Law 31 · Safety & Security
The Lethal Trifecta
Private data, untrusted content, and an exfiltration path — pick at most two.

The principle
An agent becomes exploitable the moment it combines three capabilities: access to private data, exposure to untrusted content, and the ability to communicate externally. Any single poisoned input in that pipeline can steer it into stealing your data — no code vulnerability required. Guardrails won't save you, because the model cannot reliably tell where an instruction came from.
Why it happens
The vulnerability is structural, not a bug in any one component: the moment an agent can read private data, ingest content an attacker controls, and emit data to the outside world, a single poisoned input can chain those capabilities into exfiltration with no memory-corruption or code exploit involved. The model has no reliable way to distinguish a legitimate instruction from one smuggled inside retrieved content, so ignore malicious instructions style guardrails fail probabilistically and an attacker only needs to win once. Real instances follow the pattern exactly: a hidden instruction in a web page, email, or document tells the agent to read a secret and embed it in an outbound request, often disguised as a URL or image fetch. The defense is combinatorial, not detective: deny any one of the three legs and the chain cannot close, which is why removing a tool or isolating the data beats trying to filter the payload.
Watch for
- One agent context has access to secrets or private records AND processes text from emails, web pages, or user uploads.
- The same agent that reads untrusted input can also send email, make outbound HTTP calls, or write to a shared external store.
- Your only defense against malicious instructions is a system-prompt line telling the model to ignore them.
In practice
Your support agent reads from a customer's private ticket history, ingests the body of an inbound email, and can call a send_email tool to reply. That is all three legs: private data, untrusted content, and an exfiltration path. A customer pastes a request to forward another user's account details to an outside address into their email signature and the agent obliges, because it cannot tell that instruction apart from a real one. The fix is not a cleverer system prompt: drop one leg. Make the reply tool draft-only behind human review, or strip the agent's access to other customers' data when it is processing inbound mail.
Apply it
- For each workflow, enumerate all three capabilities (private data, untrusted input, outbound channel) and confirm whether one agent holds all three at once.

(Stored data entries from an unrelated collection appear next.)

-- ==== Sys2Proof/Machine/Crypto.lean ====
section
/-! DEFINITION. The cryptography of the standards that 00 R1 names, as functions on bytes: AES-256 (FIPS 197) with XTS (IEEE
1619), GCM (NIST SP 800-38D) and key wrap (SP 800-38F); SHA-384, HMAC and HKDF (RFC 5869); ECDSA and ECDH on P-384 (FIPS 186-5,
SP 800-56A). -/

namespace Sys2Proof.Machine

/-! ### Bytes and numbers -/

/-- A number of bytes, highest first. -/
def natOfBE (bs : List Byte) : Nat := bs.foldl (fun n b => 256 * n + b.toNat) 0
/-- The n bytes of a number, highest first. -/
def bytesOfBE (n k : Nat) : List Byte := (List.range n).map fun i => BitVec.ofNat 8 (k / 256 ^ (n - 1 - i))
/-- A number of bytes, lowest first. -/
def natOfLE (bs : List Byte) : Nat := bs.foldr (fun b n => b.toNat + 256 * n) 0
/-- The n bytes of a number, lowest first. -/
def bytesOfLE (n k : Nat) : List Byte := (List.range n).map fun i => BitVec.ofNat 8 (k / 256 ^ i)
/-- Byte by byte exclusive or. -/
def xorBytes (a b : List Byte) : List Byte := List.zipWith (· ^^^ ·) a b
/-- A list in pieces of n; the last may be shorter. -/
def blocksOfLen {α : Type} (n : Nat) (l : List α) : List (List α) :=
  (List.range ((l.length + n - 1) / n)).map fun i => (l.drop (n * i)).take n

/-! ### AES-256 -/

/-- Times x in the field of AES. -/
def aesX (b : Byte) : Byte := (b <<< 1) ^^^ (if b.msb then 0x1B#8 else 0#8)
/-- The product in the field of AES. -/
def aesMul (a b : Byte) : Byte :=
  ((List.range 8).foldl (fun (acc : Byte × Byte) i =>
    (if b.getLsbD i then acc.1 ^^^ acc.2 else acc.1, aesX acc.2)) (0#8, a)).1
/-- The inverse in the field of AES, 0 of 0: the 254th power. -/
def aesInv (a : Byte) : Byte :=
  let sq := fun b => aesMul b b
  let p := (List.range 6).foldl (fun (acc : Byte × Byte) _ => (aesMul acc.1 (sq acc.2), sq acc.2)) (sq a, sq a)
  p.1
/-- SubBytes of one byte, and back. -/
def aesSub (a : Byte) : Byte :=
  let b := aesInv a
  b ^^^ b.rotateLeft 1 ^^^ b.rotateLeft 2 ^^^ b.rotateLeft 3 ^^^ b.rotateLeft 4 ^^^ 0x63#8
def aesUnsub (b : Byte) : Byte := aesInv (b.rotateLeft 1 ^^^ b.rotateLeft 3 ^^^ b.rotateLeft 6 ^^^ 0x05#8)
/-- The 60 words of the key schedule. -/
def aesSchedule (key : List Byte) : List (List Byte) :=
  ((List.range 52).foldl (fun (acc : List (List Byte) × Byte) k =>
    let i := k + 8
    let w := acc.1
    let prev := w.getD (i - 1) []
    let t := if i % 8 = 0 then xorBytes ((prev.drop 1 ++ prev.take 1).map aesSub) [acc.2, 0, 0, 0]
      else if i % 8 = 4 then prev.map aesSub else prev
    (w ++ [xorBytes (w.getD (i - 8) []) t], if i % 8 = 0 then aesX acc.2 else acc.2)) (blocksOfLen 4 key, 1#8)).1
/-- A round's key. -/
def aesRoundKey (ks : List (List Byte)) (r : Nat) : List Byte := ((ks.drop (4 * r)).take 4).flatten
/-- ShiftRows by `n` columns a row. -/
def aesShift (n : Nat) (s : List Byte) : List Byte :=
  (List.range 16).map fun i => s.getD (i % 4 + 4 * ((i / 4 + n * (i % 4)) % 4)) 0
/-- MixColumns with the coefficients of the first row. -/
def aesMix (m : List Byte) (s : List Byte) : List Byte :=
  (List.range 16).map fun i => (List.range 4).foldl (fun a j =>
    a ^^^ aesMul (m.getD ((j + 4 - i % 4) % 4) 0) (s.getD (i / 4 * 4 + j) 0)) 0#8
/-- Enciphers one block. -/
def aesEnc (key blk : List Byte) : List Byte :=
  let ks := aesSchedule key
  let s := (List.range 13).foldl (fun s r =>
    xorBytes (aesMix [2, 3, 1, 1] (aesShift 1 (s.map aesSub))) (aesRoundKey ks (r + 1))) (xorBytes blk (aesRoundKey ks 0))
  xorBytes (aesShift 1 (s.map aesSub)) (aesRoundKey ks 14)
/-- Deciphers one block. -/
def aesDec (key blk : List Byte) : List Byte :=
  let ks := aesSchedule key
  let s := (List.range 13).foldl (fun s r =>
    aesMix [14, 11, 13, 9] (xorBytes ((aesShift 3 s).map aesUnsub) (aesRoundKey ks (13 - r)))) (xorBytes blk (aesRoundKey ks 14))
  xorBytes ((aesShift 3 s).map aesUnsub) (aesRoundKey ks 0)

/-! ### XTS (03 R62) -/

/-- The tweak of block j of data unit n, under a pair's second key. -/
def xtsTweak (pair : List Byte) (n j : Nat) : List Byte :=
  let t := natOfLE (aesEnc (pair.drop 32) (bytesOfLE 16 n))
  bytesOfLE 16 ((List.range j).foldl (fun t _ => (2 * t % 2 ^ 128) ^^^ (if 2 ^ 127 ≤ t then 0x87 else 0)) t)
/-- Enciphers, and deciphers, block j of data unit n under a pair of keys. -/
def xtsEnc (pair : List Byte) (n j : Nat) (blk : List Byte) : List Byte :=
  let t := xtsTweak pair n j
  xorBytes (aesEnc (pair.take 32) (xorBytes blk t)) t
def xtsDec (pair : List Byte) (n j : Nat) (blk : List Byte) : List Byte :=
  let t := xtsTweak pair n j
  xorBytes (aesDec (pair.take 32) (xorBytes blk t)) t

/-! ### GCM (19 R387) and key wrap (21 R420) -/

/-- The product in the field of GHASH, blocks as numbers of their bits from the first on. -/
def ghashMul (x y : Nat) : Nat :=
  ((List.range 128).foldl (fun (acc : Nat × Nat) i =>
    (if x.testBit (127 - i) then acc.1 ^^^ acc.2 else acc.1,
      acc.2 / 2 ^^^ (if acc.2 % 2 = 1 then 0xE1 * 2 ^ 120 else 0))) (0, y)).1
/-- Bytes filled up with zeros to whole blocks. -/
def gcmPad (bs : List Byte) : List Byte := bs ++ List.replicate ((16 - bs.length % 16) % 16) 0
/-- The key stream exclusive-ored into data, from counter block 2 on. -/
def gcmCtr (key iv data : List Byte) : List Byte :=
  ((blocksOfLen 16 data).zipIdx).flatMap fun e => xorBytes e.1 (aesEnc key (iv ++ bytesOfBE 4 (e.2 + 2)))
/-- The tag of a ciphertext with its additional data. -/
def gcmTag (key iv aad ct : List Byte) : List Byte :=
  let h := natOfBE (aesEnc key (List.replicate 16 0))
  let blocks := blocksOfLen 16 (gcmPad aad ++ gcmPad ct ++ bytesOfBE 8 (8 * aad.length) ++ bytesOfBE 8 (8 * ct.length))
  let g := blocks.foldl (fun y b => ghashMul (y ^^^ natOfBE b) h) 0
  xorBytes (bytesOfBE 16 g) (aesEnc key (iv ++ bytesOfBE 4 1))
/-- AES-256-GCM with a 12-byte IV: ciphertext and tag. -/
def gcmSeal (key iv aad data : List Byte) : List Byte × List Byte :=
  let ct := gcmCtr key iv data
  (ct, gcmTag key iv aad ct)
/-- The data of a ciphertext whose tag is right. -/
def gcmOpen (key iv aad ct tag : List Byte) : Option (List Byte) :=
  if gcmTag key iv aad ct = tag then some (gcmCtr key iv ct) else none
/-- AES key unwrap, without padding, with the default initial value; none when it fails. -/
def kwUnwrap (key ct : List Byte) : Option (List Byte) :=
  let n := ct.length / 8 - 1
  let r := (List.range (6 * n)).foldl (fun (acc : List Byte × List (List Byte)) k =>
    let t := 6 * n - k
    let i := (t - 1) % n
    let b := aesDec key (xorBytes acc.1 (bytesOfBE 8 t) ++ acc.2.getD i [])
    (b.take 8, acc.2.set i (b.drop 8))) (ct.take 8, blocksOfLen 8 (ct.drop 8))
  if ct.length % 8 = 0 && 3 ≤ ct.length / 8 && r.1 = List.replicate 8 0xA6#8 then some r.2.flatten else none

/-! ### SHA-384, HMAC, HKDF -/

/-- The first n primes. -/
def primes (n : Nat) : List Nat :=
  ((List.range 412).drop 2 |>.filter fun p => (List.range p).all fun d => d < 2 || p % d ≠ 0).take n
/-- The greatest number whose cube is at most n, from its highest bit b down. -/
def cubeRoot (n b : Nat) : Nat :=
  (List.range (b + 1)).foldl (fun r i => let c := r + 2 ^ (b - i); if c ^ 3 ≤ n then c else r) 0
/-- The greatest number whose square is at most n, from its highest bit b down. -/
def squareRoot (n b : Nat) : Nat :=
  (List.range (b + 1)).foldl (fun r i => let c := r + 2 ^ (b - i); if c ^ 2 ≤ n then c else r) 0
/-- The round constants: the first 64 bits of the fractions of the cube roots of the first 80 primes. -/
def shaK : List Dword := (primes 80).map fun p => BitVec.ofNat 64 (cubeRoot (p * 2 ^ 192) 68)
/-- SHA-384's initial value: the fractions of the square roots of the 9th to 16th primes. -/
def shaInit : List Dword := ((primes 16).drop 8).map fun p => BitVec.ofNat 64 (squareRoot (p * 2 ^ 128) 68)
/-- One block of the compression function. -/
def shaBlock (h : List Dword) (blk : List Byte) : List Dword :=
  let w := (List.range 64).foldl (fun (w : List Dword) k =>
    let g := fun i => w.getD (k + 16 - i) 0
    let s0 := (g 15).rotateRight 1 ^^^ (g 15).rotateRight 8 ^^^ ((g 15) >>> 7)
    let s1 := (g 2).rotateRight 19 ^^^ (g 2).rotateRight 61 ^^^ ((g 2) >>> 6)
    w ++ [g 16 + s0 + g 7 + s1]) ((blocksOfLen 8 blk).map fun b => BitVec.ofNat 64 (natOfBE b))
  let r := (List.zip shaK w).foldl (fun (v : List Dword) e =>
    let x := fun i => v.getD i 0
    let s1 := (x 4).rotateRight 14 ^^^ (x 4).rotateRight 18 ^^^ (x 4).rotateRight 41
    let ch := (x 4 &&& x 5) ^^^ (~~~(x 4) &&& x 6)
    let t1 := x 7 + s1 + ch + e.1 + e.2
    let s0 := (x 0).rotateRight 28 ^^^ (x 0).rotateRight 34 ^^^ (x 0).rotateRight 39
    let maj := (x 0 &&& x 1) ^^^ (x 0 &&& x 2) ^^^ (x 1 &&& x 2)
    [t1 + s0 + maj, x 0, x 1, x 2, x 3 + t1, x 4, x 5, x 6]) h
  List.zipWith (· + ·) h r
/-- SHA-384 of a message: 48 bytes. -/
def sha384 (m : List Byte) : List Byte :=
  let pad := m ++ [0x80#8] ++ List.replicate ((239 - m.length % 128) % 128) 0 ++ bytesOfBE 16 (8 * m.length)
  (((blocksOfLen 128 pad).foldl shaBlock shaInit).take 6).flatMap fun w => bytesOfBE 8 w.toNat
/-- HMAC with SHA-384. -/
def hmac384 (key m : List Byte) : List Byte :=
  let k := if 128 < key.length then sha384 key else key
  let k := k ++ List.replicate (128 - k.length) 0
  sha384 (k.map (· ^^^ 0x5C#8) ++ sha384 (k.map (· ^^^ 0x36#8) ++ m))
/-- HKDF with SHA-384, for at most 48 bytes of output. -/
def hkdf384 (salt ikm info : List Byte) (n : Nat) : List Byte := (hmac384 (hmac384 salt ikm) (info ++ [1#8])).take n

/-! ### P-384 -/

/-- The prime of P-384, its order, its coefficient b and its base point. -/
def p384 : Nat := 2 ^ 384 - 2 ^ 128 - 2 ^ 96 + 2 ^ 32 - 1
def n384 : Nat := 0xffffffffffffffffffffffffffffffffffffffffffffffffc7634d81f4372ddf581a0db248b0a77aecec196accc52973
def b384 : Nat := 0xb3312fa7e23ee7e4988e056be3f82d19181d9c6efe8141120314088f5013875ac656398d8a2ed19d2a85c8edd3ec2aef
def g384 : Nat × Nat :=
  (0xaa87ca22be8b05378eb1c71ef320ad746e1d3b628ba79b9859f741e082542a385502f25dbf55296c3a545e3872760ab7,
   0x3617de4a96262c6f5d9e98bf9292dc29f8f41dbd289a147ce9da3113b5f0b8c00a60b1ce1d7e819d7a431d7c90ea0e5f)
/-- A power modulo m, by the bits of the exponent. -/
def powMod (a e m : Nat) : Nat :=
  ((List.range 384).foldl (fun (acc : Nat × Nat) i =>
    (if e.testBit i then acc.1 * acc.2 % m else acc.1, acc.2 * acc.2 % m)) (1 % m, a % m)).1
/-- The inverse modulo a prime. -/
def invMod (a m : Nat) : Nat := powMod a (m - 2) m
/-- A point of the curve; none is the point at infinity. -/
abbrev Point := Option (Nat × Nat)
/-- The sum of two points of P-384. -/
def ecAdd (a b : Point) : Point :=
  match a, b with
  | none, q => q
  | q, none => q
  | some (x1, y1), some (x2, y2) =>
    if x1 = x2 && (y1 + y2) % p384 = 0 then none
    else
      let l := if x1 = x2 then (3 * x1 * x1 + p384 - 3) % p384 * invMod (2 * y1) p384 % p384
        else (y2 + p384 - y1) % p384 * invMod ((x2 + p384 - x1) % p384) p384 % p384
      let x3 := (l * l + 2 * p384 - x1 - x2) % p384
      some (x3, (l * ((x1 + p384 - x3) % p384) + p384 - y1) % p384)
/-- A multiple of a point. -/
def ecMul (k : Nat) (q : Point) : Point :=
  ((List.range 384).foldl (fun (acc : Point × Point) i =>
    (if k.testBit i then ecAdd acc.1 acc.2 else acc.1, ecAdd acc.2 acc.2)) (none, q)).1
/-- A point as 97 bytes: the byte 4, then X and Y (21 R420). -/
def ecBytes (q : Point) : List Byte := match q with
  | some (x, y) => [4#8] ++ bytesOfBE 48 x ++ bytesOfBE 48 y
  | none => List.replicate 97 0
/-- The point that 97 bytes name; none when they name no point of the curve. -/
def ecParse (b : List Byte) : Point :=
  let x := natOfBE ((b.drop 1).take 48)
  let y := natOfBE ((b.drop 49).take 48)
  if b.length = 97 && b.headD 0 = 4#8 && x < p384 && y < p384 &&
    y * y % p384 = (x * x * x + (p384 - 3) * x + b384) % p384 then some (x, y) else none
/-- An ECDSA signature r, s, 48 bytes each and little-endian as every multi-byte value (00 R2; 12 R280; 21 R417), of a message's
SHA-384 under a private key, with the per-message number k. -/
def ecdsaSign (d k : Nat) (m : List Byte) : List Byte :=
  let r := ((ecMul k (some g384)).map Prod.fst).getD 0 % n384
  let z := natOfBE (sha384 m)
  bytesOfLE 48 r ++ bytesOfLE 48 (invMod k n384 * (z + r * d) % n384)
/-- A signature r, s of little-endian integers verifies under a public key (00 R2). -/
def ecdsaVerifies (q : Point) (m sig : List Byte) : Bool :=
  let r := natOfLE (sig.take 48)
  let s := natOfLE ((sig.drop 48).take 48)
  let w := invMod s n384
  let u := natOfBE (sha384 m) * w % n384
  1 ≤ r && r < n384 && 1 ≤ s && s < n384 && q.isSome &&
    (ecAdd (ecMul u (some g384)) (ecMul (r * w % n384) q)).any fun e => e.1 % n384 == r

/-! ### The part's keys (12 R280; 21 R417, R420) -/

/-- The identity private key, from 1 to n − 1, and its public point (21 R420; log 12). -/
def identityD : Nat := 1 + Config.identitySeed % (n384 - 1)
def identityPoint : Point := ecMul identityD (some g384)
/-- The per-message number of the n-th signature, which the spec leaves open (log 12). -/
def signNonce (n : Nat) : Nat := 1 + Config.freeNat n % (n384 - 1)
/-- The 32-byte transport key of a key install: HKDF of the shared secret, salted with the serial number (21 R420). -/
def transportKey (ident : Nat) (q : Point) : List Byte :=
  let z := bytesOfBE 48 (((ecMul identityD q).map Prod.fst).getD 0)
  hkdf384 Config.serialBytes z ("KZAG4 key install".toList.map (fun c => BitVec.ofNat 8 c.toNat) ++ bytesOfBE 2 ident) 32
/-- The key pair that a request of key install brings: none for a point off the curve or an unwrap that fails (21 R420). -/
def unwrapPair (ident : Nat) (point wrapped : List Byte) : Option (List Byte) :=
  match ecParse point with
  | none => none
  | q => kwUnwrap (transportKey ident q) wrapped

end Sys2Proof.Machine
end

- If all three are present, break the chain: drop one tool, split the data access from the untrusted-input path, or route the outbound action through human review.
- Make any externally-communicating action draft-only or allowlisted to known-safe destinations rather than free-form.
The takeaway
Audit every agent for all three capabilities at once. If a workflow has all three, break the chain — remove a tool, isolate the data, or insert a human gate.